Примостившись в своем гнезде, Егоркин поглядывал на горизонт и думал о том, как хорошо было бы вздремнуть. И он уж начал было клевать носом, но, вспомнив о Злющем, встрепенулся и взглянул на товарища: не дремлет ли и он?
Восторженное выражение бледного, казавшегося еще бледней при лунном свете лица молодого матросика изумило Егоркина.
«Совсем чудной!» — подумал он и сказал:
— А хорошо здесь сидеть, братец ты мой! Точно в люльке, качает и ветерком обдает. Так и клонит ко сну… A ты остерегайся, Щупленький!.. Он, дьявол, как кошка, незаметно подкрадется… Неделю тому назад Артемьева накрыл и мало того, что зубы начистил, а еще наутро приказал всыпать двадцать пять линьков… Помнишь?..
Но, казалось, в эту минуту Щупленький был где-то далеко-далеко от действительности. Он забыл и о нелюбимой службе, и о Злющем, и о линьках, которых боялся со страхом тщедушного человека перед физической болью, полный трепета перед позором наказания. Человеческое достоинство, счастливо сохранившееся в нем в те отдаленные времена крепостного права, когда оно попиралось, чувствовало этот позор и в то же время беззащитность против него.
И, словно отвечая на мысли, волнующие его, он раздумчиво, протянул, как бы говоря сам с собой:
— И нет конца миру… И сколько одних океанов… Пойми все это!..

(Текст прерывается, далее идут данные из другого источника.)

-- ==== Sys2Proof/Machine/Ops.lean ====
section
/-! DEFINITION. Shared operations over the state: cores, slots, jobs and streams; registers (R145); traps, their delivery and the return (R294 to R299, R304, R334); the checks of issue (R141) and what retiring an instruction does (R167, R168, R296, R312). -/

namespace Sys2Proof.Machine

open Sys2Proof.Config

/-! Cause codes (R294). -/
def cIllegal : Byte := 0x01#8
def cPriv : Byte := 0x02#8
def cAlign : Byte := 0x03#8
def cXlatPerm : Byte := 0x04#8
def cXlatMiss : Byte := 0x05#8
def cQueue : Byte := 0x06#8
def cTileType : Byte := 0x07#8
def cMdMagic : Byte := 0x08#8
def cMdShape : Byte := 0x09#8
def cMdOrder : Byte := 0x0A#8
def cMdCrc : Byte := 0x0B#8
def cMdType : Byte := 0x0C#8
def cIndex : Byte := 0x0D#8
def cMapLost : Byte := 0x0E#8
def cMapInvalid : Byte := 0x0F#8
def cFirnDesc : Byte := 0x10#8
def cFirnNores : Byte := 0x11#8
def cEncMismatch : Byte := 0x12#8
def cVaultUnrepaired : Byte := 0x13#8
def cDataUe : Byte := 0x14#8
def cFetch : Byte := 0x15#8
def cBreak : Byte := 0x16#8
def cStep : Byte := 0x17#8
def cWatchdog : Byte := 0x18#8
def cTrap : Byte := 0x19#8
def cLoop : Byte := 0x1A#8

/-! Cores, slots, jobs, partitions and contexts. -/

def coreOf (s : State) (n : Nat) : Core := tget {} s.cores n
def setCore (s : State) (n : Nat) (c : Core) : State := { s with cores := tset s.cores n c }
def modCore (s : State) (n : Nat) (f : Core → Core) : State := setCore s n (f (coreOf s n))

def slotOf (c : Core) (j : Nat) : Slot := if j = 0 then c.slot0 else c.slot1
def setSlot (c : Core) (j : Nat) (sl : Slot) : Core := if j = 0 then { c with slot0 := sl } else { c with slot1 := sl }
def modSlot (s : State) (n j : Nat) (f : Slot → Slot) : State :=
  modCore s n (fun c => setSlot c j (f (slotOf c j)))

/-- A slot that its job has left: it keeps its STEP mask (R302). -/
def emptySlot (sl : Slot) : Slot := { step := sl.step }

def jobOf (s : State) (n j : Nat) : Job := (slotOf (coreOf s n) j).job
def modJob (s : State) (n j : Nat) (f : Job → Job) : State := modSlot s n j (fun sl => { sl with job := f sl.job })

def partOf (s : State) (p : Nat) : Partition := tget {} s.parts p
def modPart (s : State) (p : Nat) (f : Partition → Partition) : State :=
  { s with parts := tset s.parts p (f (partOf s p)) }

def ctxOf (s : State) (p c : Nat) : Context := tget {} (partOf s p).ctxs c
def modCtx (s : State) (p c : Nat) (f : Context → Context) : State :=
  modPart s p (fun q => { q with ctxs := tset q.ctxs c (f (tget {} q.ctxs c)) })

/-- The partition that owns a core's granule (R15). DESIGN CHOICE: where two masks name a granule, which the spec says never happens, the lowest-numbered partition owns it (log entry 32). -/
def partOfCore (s : State) (n : Nat) : Option Nat :=
  (List.range nParts).find? (fun p => (partOf s p).pgran.getLsbD (n / 16))

/-- The cores of a partition, ascending (R15). -/
def coresOf (s : State) (p : Nat) : List Nat :=
  (List.range nCores).filter (fun n => (partOf s p).pgran.getLsbD (n / 16))

/-- The job of an agent; the management core has none (R333). -/
def agentJob (s : State) : Agent → Job
  | .stream n j _ => jobOf s n j
  | .mgmt => {}

def streamOf (s : State) : Agent → Stream
  | .stream n j t => (jobOf s n j).streams.get t
  | .mgmt => s.mgmt.stream

def modStream (s : State) (a : Agent) (f : Stream → Stream) : State :=
  match a with
  | .stream n j t => modJob s n j (fun b => { b with streams := b.streams.set t (f (b.streams.get t)) })
  | .mgmt => { s with mgmt := { s.mgmt with stream := f s.mgmt.stream } }

def modAgentJob (s : State) (a : Agent) (f : Job → Job) : State :=
  match a with
  | .stream n j _ => modJob s n j f
  | .mgmt => s

/-- The stream id of an agent; the management core runs as a C stream (R328). -/
def sidOfAgent : Agent → Sid
  | .stream _ _ t => t
  | .mgmt => .c

def coreOfAgent : Agent → Nat
  | .stream n _ _ => n
  | .mgmt => 0

def slotOfAgent : Agent → Nat
  | .stream _ j _ => j
  | .mgmt => 0

/-- Whether an agent runs at supervisor privilege (R293). -/
def supervisor (s : State) : Agent → Bool
  | .stream n j .c => (jobOf s n j).sv
  | _ => false

/-! Registers (R145). A register has a place: 0 to 63 ordinary, 64 to 69 the supervisor bank, 128 to 135 the shadow bank. -/

/-- The register that a name selects: the shadow bank under a user-interrupt handler, the supervisor bank under a supervisor handler (R145, R297). -/
def regPlace (s : State) (a : Agent) (r : Reg) : Nat :=
  match a with
  | .stream n j .c =>
    let b := jobOf s n j
    if b.sv ∧ 56 ≤ r.toNat ∧ r.toNat ≤ 61 then 64 + (r.toNat - 56)
    else if b.inh ∧ 48 ≤ r.toNat ∧ r.toNat ≤ 55 then 128 + (r.toNat - 48)
    else r.toNat
  | _ => r.toNat

def readPlace (s : State) (a : Agent) (i : Nat) : Word :=
  if i = 0 then 0#64
  else if i < 64 then tget 0#64 (streamOf s a).regs i
  else if i < 128 then tget 0#64 (agentJob s a).bank (i - 64)
  else tget 0#64 (agentJob s a).shadow (i - 128)

/-- A register written; a value still on its way to it is overtaken. Register 0 discards the write. -/
def writePlace (s : State) (a : Agent) (i : Nat) (v : Word) : State :=
  if i = 0 then s
  else
    let s := modStream s a (fun st => { st with due := tdel st.due i, regs := if i < 64 then tset st.regs i v else st.regs })
    if i < 64 then s
    else if i < 128 then modAgentJob s a (fun b => { b with bank := tset b.bank (i - 64) v })
    else modAgentJob s a (fun b => { b with shadow := tset b.shadow (i - 128) v })

/-- s[r] of an agent (R145). -/
def reg (s : State) (a : Agent) (r : Reg) : Word := readPlace s a (regPlace s a r)
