-- ==== Sys2Proof/Machine/Operands.lean ====
section
/-! DEFINITION. Operand forms: immediates and targets (R137), queue descriptors and slots (R169, R170), accumulator rows and lanes (R73, R146, R197), tiles and their busy bits (R148, R264). -/

namespace Sys2Proof.Machine

open Sys2Proof.Config

/-! Immediates (R137). -/

def imm11 (i : BitVec 11) : Word := i.signExtend 64
/-- The target of a branch: its own address + 4 × sext(off11). -/
def target11 (pc : Word) (off : BitVec 11) : Word := pc + (off.signExtend 64 <<< 2)
/-- The target of `jal`. -/
def target20 (pc : Word) (off : BitVec 20) : Word := pc + (off.signExtend 64 <<< 2)
/-- The address of a load or store. -/
def memAddr (s : State) (a : Agent) (r : Reg) (i : BitVec 11) : Word := reg s a r + imm11 i

/-! Queue descriptors (R169, R170). -/

/-- The fields of a queue descriptor. -/
structure QDesc where
  base : Nat
  lgs : Nat
  lgc : Nat
  kind : Nat
  valid : Bool
  persist : Bool
  cons : Nat
  prod : Nat
  head : Nat
  tail : Nat
  /-- every reserved bit is 0 -/
  clean : Bool
  deriving DecidableEq, Repr

/-- The fields of 64 descriptor bytes (R169). -/
def parseDesc (l : List Byte) : QDesc :=
  let b7 := fieldAt l 7 1
  { base := fieldAt l 0 4, lgs := fieldAt l 4 1, lgc := fieldAt l 5 1, kind := fieldAt l 6 1
    valid := b7 / 128 = 1, persist := b7 / 64 % 2 = 1, cons := b7 / 8 % 8, prod := b7 % 8
    head := fieldAt l 8 2, tail := fieldAt l 10 2
    clean := (l.drop 12).all (· == 0#8) }

def QDescSize : Nat := 64

/-- Physical address of descriptor h of slot j of core n (R70). -/
def descAt (n j : Nat) (h : Handle) : Nat := coreAt n + descOffset + j * 0x800 + h.toNat * 64

def descOf (s : State) (n j : Nat) (h : Handle) : QDesc := parseDesc (memReadN s.mem (descAt n j h) 64)

def qCount (d : QDesc) : Nat := 2 ^ d.lgc
def qSize (d : QDesc) : Nat := 2 ^ d.lgs
def qFilled (d : QDesc) : Nat := (d.tail + 2 * qCount d - d.head) % (2 * qCount d)
def qFree (d : QDesc) : Nat := qCount d - qFilled d
/-- Scratchpad offset of slot p (R170). -/
def qSlot (d : QDesc) (p : Nat) : Nat := d.base + p % qCount d * qSize d

/-- The descriptor passes R170, apart from which end the stream is. -/
def descOk (d : QDesc) : Bool :=
  d.valid && d.clean && d.base < 2 ^ 21 && d.base % 64 == 0 && 2 ≤ d.lgs && d.lgs ≤ 12 && 1 ≤ d.lgc && d.lgc ≤ 12
    && d.kind ≤ 4 && d.cons ≤ 5 && d.prod ≤ 5 && d.head < 2 * qCount d && d.tail < 2 * qCount d
    && d.base + qCount d * qSize d ≤ scratchSize && qFilled d ≤ qCount d
    && (d.kind != 2 || d.lgs == 2) && (d.kind != 4 || (3 ≤ d.lgs && d.prod == 4))

/-- The ends an instruction may require of a queue (R170). -/
inductive QEnd where | consumer | producer | either | any
  deriving DecidableEq, Repr

def endOk (d : QDesc) (e : QEnd) (t : Sid) : Bool :=
  match e with
  | .consumer => d.cons == sidNum t
  | .producer => d.prod == sidNum t
  | .either => d.cons == sidNum t || d.prod == sidNum t
  | .any => true

/-- The descriptor that an agent's instruction names, where it passes R170 for that end. -/
def queueFor (s : State) (a : Agent) (h : Handle) (e : QEnd) : Option QDesc :=
  match a with
  | .mgmt => none
  | .stream n j t =>
    let d := descOf s n j h
    if descOk d && endOk d e t then some d else none

/-- Descriptor h changed from d to e: a stream in `wfi` is woken where a slot became filled for its consumer or free for its producer (R177). -/
def wakeEnds (s : State) (n j : Nat) (d e : QDesc) : State :=
  wakeWfi s n j (fun t => (e.cons == sidNum t && qFilled d < qFilled e) || (e.prod == sidNum t && qFree d < qFree e))

/-- Bytes of descriptor h of a slot written by its own core (R169). -/
def setDesc (s : State) (n j : Nat) (h : Handle) (off : Nat) (l : List Byte) : State :=
  let d := descOf s n j h
  let s := { s with mem := memWrite s.mem (descAt n j h + off) l }
  wakeEnds s n j d (descOf s n j h)

/-- HEAD := v, or TAIL := v (R169). -/
def setHead (s : State) (n j : Nat) (h : Handle) (v : Nat) : State := setDesc s n j h 8 (leBytes 2 v)
def setTail (s : State) (n j : Nat) (h : Handle) (v : Nat) : State := setDesc s n j h 10 (leBytes 2 v)

/-! Own scratchpad (R72). -/

def spAt (n off : Nat) : Nat := coreAt n + off
def spRead (s : State) (n off len : Nat) : List Byte := memReadN s.mem (spAt n off) len
def spWrite (s : State) (n off : Nat) (l : List Byte) : State := { s with mem := memWrite s.mem (spAt n off) l }

/-- Scratchpad offset in a register: bits [20:0]. -/
def off21 (v : Word) : Nat := bitsAt v 0 21

/-! Accumulator rows (R73, R146) and tiles (R148, R264). -/

/-- The row that a vector field names (R146). -/
def rowOf (b : Job) (v : VReg) : Nat := (b.vwb.toNat + v.toNat) % 1024
def tileOf (row : Nat) : Nat := row / 128
/-- The type code of a tile (R148). -/
def tileCode (b : Job) (t : Nat) : Nat := bitsAt (b.tiletype.setWidth 64) (4 * t) 4
def rowCode (b : Job) (row : Nat) : Nat := tileCode b (tileOf row)
/-- Codes that a V or M instruction accepts (R148). -/
def validCode (c : Nat) : Bool := c == 0 || c == 1 || c == 2 || c == 5
/-- Lane width in bytes and lane count of a code (R73). -/
def laneW (c : Nat) : Nat := if c == 1 || c == 2 then 2 else 4
def laneN (c : Nat) : Nat := if c == 1 || c == 2 then 256 else 128
def isFloat (c : Nat) : Bool := c == 0 || c == 1 || c == 2

def rowAt (n row : Nat) : Nat := coreAt n + accOffset + row * 512

/-- Bytes in groups of w, as numbers; the fuel is the number of groups. -/
def lanesOf (w : Nat) : Nat → List Byte → List Nat
  | 0, _ => []
  | k + 1, l => leNat (l.take w) :: lanesOf w k (l.drop w)

def bytesOf (w : Nat) (l : List Nat) : List Byte := l.flatMap (leBytes w)

/-- The lanes of a row, w bytes each. -/
def readRow (s : State) (n row w : Nat) : List Nat := lanesOf w (512 / w) (memReadN s.mem (rowAt n row) 512)
def writeRow (s : State) (n row w : Nat) (l : List Nat) : State :=
  { s with mem := memWrite s.mem (rowAt n row) (bytesOf w l) }

/-- A mask register (R147). -/
def maskOf (b : Job) (m : MReg) : BitVec 256 := tget 0#256 b.masks m.toNat
/-- A mask register written; its transposable marker clears (R268). -/
def setMask (b : Job) (m : MReg) (v : BitVec 256) : Job :=
  { b with masks := tset b.masks m.toNat v, markers := b.markers &&& ~~~(BitVec.ofNat 8 (2 ^ m.toNat)) }

/-- Tiles that an operation in the MQ writes or holds busy (R264). -/
def opTiles : OpKind → List Nat
  | .product _ acc _ _ _ _ _ _ _ => [acc]
  | .mclr t _ => [t]
  | .mtrn d s => [d, s]
  | _ => []

/-- The busy bit of a tile (R264). -/
def tileBusy (b : Job) (t : Nat) : Bool := b.mq.any (fun o => (opTiles o.kind).contains t)

/-- An operation that a `qfence` in progress holds in its queue (R104). -/
def heldByFence (b : Job) (q : Queue) (o : Op) : Bool :=
  match b.fence with
  | some f => f.mask.getLsbD (queueBit q) && f.limit ≤ o.seq
  | none => false

def rowsFrom (row n : Nat) : List Nat := (List.range n).map (fun i => (row + i) % 1024)

/-- Rows that a VQ operation names (R148). -/
def opRows : OpKind → List Nat
  | .vld r _ n => rowsFrom r n
  | .vst r _ n => rowsFrom r n
  | .vldq r _ _ n => rowsFrom r n
  | .vstq r _ _ n => rowsFrom r n
  | .vgat d a _ _ => [d, a]
  | .vsct d a _ _ => [d, a]
  | .vperm d a b _ => [d, a, b]
  | .flsize r _ _ => [r]
  | .vpart _ r _ _ _ _ => [r]
  | _ => []

/-- Control state of a job: its step registers are its context's (R43). -/
def kOf (s : State) (b : Job) (i : Nat) : Word := tget 0#64 (ctxOf s b.part b.ctx).k i

end Sys2Proof.Machine
end

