-- ==== Sys2Proof/Machine/Xlat.lean ====
section
/-! DEFINITION. Translation (R86 to R89), what an access may reach (R67 to R71, R316), the retry ring (R90, R301), and reads and writes of virtual ranges. -/

namespace Sys2Proof.Machine

open Sys2Proof.Config

/-- What an access does (R88). -/
inductive Acc where | read | write | fetch
  deriving DecidableEq, Repr

/-- How a walk ends (R88). -/
inductive Walk where
  | leaf (entry : Word) (shift : Nat)
  | miss
  | bad
  | ue
  deriving DecidableEq, Repr

/-- How a translation ends: a physical address and key, a miss, a write to a page under WPW, a refusal that is no violation (R67), a violation, or an uncorrectable table. -/
inductive Xl where
  | ok (pa key : Nat)
  | miss
  | wpw (pa key : Nat)
  | refuse
  | violation
  | ue
  deriving DecidableEq, Repr

/-- A key slot that a partition owns; 0 is no encryption (R87, R316). -/
def ownsKey (q : Partition) (k : Nat) : Bool :=
  k == 0 || (bitsAt q.pkeys 0 9 ≤ k && k < bitsAt q.pkeys 0 9 + bitsAt q.pkeys 16 10)

/-- A partition escape (R69). -/
def escapes (s : State) (p pa : Nat) : Bool :=
  let q := partOf s p
  match region pa with
  | .hbm => !inHbm q pa
  | .record => true
  | .vault n _ => !q.pgran.getLsbD (n / 16)
  | .core n _ => !q.pgran.getLsbD (n / 16)
  | .pctl r _ => r != p
  | .cap _ => false
  | .host => false
  | .reserved => true

/-- A table entry as a walk reads it, with the corrections made: from the owner's L1 where it holds the line dirty (R109), else from HBM. No leaf gives a key for tables: a sector is read under the key it was written with (log entry 11). -/
def tableEntry (s : State) (pa : Nat) : Option (Word × Nat) :=
  let l := lineAt pa
  let dirty (e : Nat × Core) : Bool := lineOwned e.2 l && (match findLine e.2 l with | some x => x.dirty | none => false)
  match (s.cores.find? dirty).bind (fun e => findLine e.2 l) with
  | some x => some (w64 (leNat ((x.bytes.drop (pa - l)).take 8)), 0)
  | none => (storeRead s.mem pa 8 (keyAt s.mem pa)).map (fun r => (w64 (leNat r.1), r.2))

/-- What a table entry of a level says: the next table, or how the walk ends (R86 to R88). -/
def entryNext (e : Word) (lv shift : Nat) : Walk ⊕ Nat :=
  if !e.getLsbD 0 then .inl .miss
  else if bitsAt e 61 3 ≠ 0 ∨ bitsAt e 6 2 ≠ 0 then .inl .bad
  else if e.getLsbD 1 then
    .inl (if lv = 3 ∨ bitsAt e 10 6 ≠ 0 ∨ bitsAt e 16 (shift - 16) ≠ 0 then .bad else .leaf e shift)
  else if lv = 0 ∨ bitsAt e 52 9 ≠ 0 ∨ bitsAt e 2 4 ≠ 0 then .inl .bad
  else
    let next := bitsAt e 8 44 * 256
    if lv ≠ 1 ∧ next % 4096 ≠ 0 then .inl .bad else .inr next

/-- The lowest address bit that a level indexes by (R86). -/
def levelShift (lv : Nat) : Nat := if lv = 3 then 39 else if lv = 2 then 30 else if lv = 1 then 21 else 16

/-- Physical address of the entry of an address in a level's table (R86). -/
def walkEntry (table va lv : Nat) : Nat :=
  table + va / 2 ^ levelShift lv % 2 ^ (if lv = 3 then 17 else if lv = 0 then 5 else 9) * 8

/-- The walk from a level down (R86 to R88), with the corrections made on the way (R91): level 3 first, `table` the physical address of the level's table. -/
def walkCounted (s : State) (q : Partition) (va : Nat) (table : Nat) : Nat → Walk × Nat
  | 0 => (.bad, 0)
  | lv + 1 =>
    let pa := walkEntry table va lv
    if !inHbm q pa then (.bad, 0)
    else
      match tableEntry s pa with
      | none => (.ue, 0)
      | some (e, k) =>
        match entryNext e lv (levelShift lv) with
        | .inl w => (w, k)
        | .inr next => let r := walkCounted s q va next lv; (r.1, k + r.2)

/-- How a walk ends. -/
def walkFrom (s : State) (q : Partition) (va table lv : Nat) : Walk := (walkCounted s q va table lv).1

/-- An entry of a list that holds a page of a context. -/
def pageIn (l : List TlbEntry) (p c va : Nat) : Option TlbEntry :=
  l.find? (fun e => e.part == p && e.ctx == c && e.va ≤ va && va < e.va + e.size)

/-- An entry of a core's TLB, or of its die's translation cache, that holds a page of a context (R89). -/
def tlbFind (s : State) (p c : Nat) (core : Option Nat) (va : Nat) : Option (Word × Nat) :=
  match core with
  | none => none
  | some n =>
    match pageIn (coreOf s n).tlb p c va with
    | some e => some (e.entry, Nat.log2 e.size)
    | none => (pageIn (tget [] s.dieXlat (n / 128)) p c va).map (fun e => (e.entry, Nat.log2 e.size))

/-- The physical address that a leaf gives an address (R87). -/
def leafPa (e : Word) (shift va : Nat) : Nat := bitsAt e 16 36 * 2 ^ 16 / 2 ^ shift * 2 ^ shift + va % 2 ^ shift

/-- The leaf that maps an address now, with its page size, through a core's TLB where it has the page (R89). -/
def leafOf (s : State) (p c : Nat) (core : Option Nat) (va : Nat) : Option (Word × Nat) :=
  match tlbFind s p c core va with
  | some r => some r
  | none =>
    match walkFrom s (partOf s p) va (ctxOf s p c).xroot 4 with
    | .leaf e sh => some (e, sh)
    | _ => none

/-- What a leaf allows (R87, R88), with the privilege rules of windows and partition control (R71, R316). -/
def leafAccess (s : State) (p : Nat) (e : Word) (shift va : Nat) (acc : Acc) (user : Bool) : Xl :=
  let pa := leafPa e shift va
  let key := bitsAt e 52 9
  let allowed := (match acc with | .read => e.getLsbD 2 | .write => e.getLsbD 3 | .fetch => e.getLsbD 4) && (!user || e.getLsbD 5)
  let host := hostBase ≤ pa
  if !allowed || !ownsKey (partOf s p) key || e.getLsbD 8 != decide host || escapes s p pa then .violation
  else if user && (match region pa with | .core _ off => sregOffset ≤ off | .pctl _ off => 0x100 ≤ off | _ => false) then .refuse
  else if e.getLsbD 9 && acc == .write then .wpw pa key
  else .ok pa key

/-- Translation of one address for a context of a partition, through a core's TLB where one is named (R86 to R89). -/
def translate (s : State) (p c : Nat) (core : Option Nat) (va : Word) (acc : Acc) (user : Bool) : Xl :=
  if bitsAt va 56 8 ≠ 0 then .refuse
  else
    match tlbFind s p c core va.toNat with
    | some (e, sh) => leafAccess s p e sh va.toNat acc user
    | none =>
      match walkFrom s (partOf s p) va.toNat (ctxOf s p c).xroot 4 with
      | .leaf e sh => leafAccess s p e sh va.toNat acc user
      | .miss => .miss
      | .bad => .violation
      | .ue => .ue

/-! Virtual ranges, read and written in pieces that one page holds. -/

/-- Why a range could not be accessed, and where. -/
inductive VErr where
  | miss (va : Word)
  | wpw (va : Word)
  | fault (cause : Byte) (freeze : Bool) (va : Word)
  /-- an accumulator row of a busy tile, which the access waits for (R71) -/
  | busy
  deriving DecidableEq, Repr

/-- Who accesses a range: partition, context, the core whose TLB it uses, and its privilege. -/
structure Who where
  p : Nat
  c : Nat
  core : Option Nat := none
  user : Bool := false
  deriving DecidableEq, Repr

def xlErr (va : Word) : Xl → VErr
  | .ok _ _ => .miss va
  | .miss => .miss va
  | .wpw _ _ => .wpw va
  | .refuse => .fault cXlatPerm false va
  | .violation => .fault cXlatPerm true va
  | .ue => .fault cDataUe false va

— Много ли, мало ли, тебе-то что! Не матросского понятия это дело.
— Не матросского, а глядишь кругом — и думается.
— А ты не думай. Брось лучше. На то старший штурман есть, чтобы обмозговывать эти дела. Их обучают по этой части.
— И всякий человек может думать… Душа просит… Ты возьми, примерно, звезды, — продолжал возбужденным тоном Щупленький, поднимая глаза к небу. — Отсюда они крохотные, а на самом-то деле — страсть какие великие… Мичман даве обсказывал. И далече-далече от нас, оттого и махонькими оказываются себе… И сколько их и не счесть! А вот, поди ж ты, висят на небе… друг около дружки цепляются… Удивление! Или взять месяц. По какой такой причине ходит себе по небу и льет свет? И из чего он? И что на ем? Поди-ка Дознайся! А мы вот плывем здесь и вроде будто пескарики перед всем этим божьим устроением…
И матросик повел рукой на океан.
Егоркину не было ни малейшего дела до этих деликатных вопросов. Вся его предыдущая жизнь матроса не располагала к ним. Думы его имели главнейшим образом строго практический характер лихого фор-марсового, который делал свое трудное и опасливое дело частью по привычке, частью из желания избегнуть наказаний, от которых физически больно, и добродушного пьяницы, напивавшегося вдребезги, как только урывался на берег, но не пропивавшего, однако, казенных вещей, так как за это наказывали беспощадно.
Немножко фаталист, как и все подневольные люди, он жил, как «бог даст». Даст бог доброго командира и доброго старшего офицера — и ничего себе жить, а даст бог недоброго — надо терпеть. А чтобы легче было терпеть и чтобы хоть на время забывать действительную жизнь, подчас каторжную, Егоркин напивался и тогда воображал себя свободным человеком.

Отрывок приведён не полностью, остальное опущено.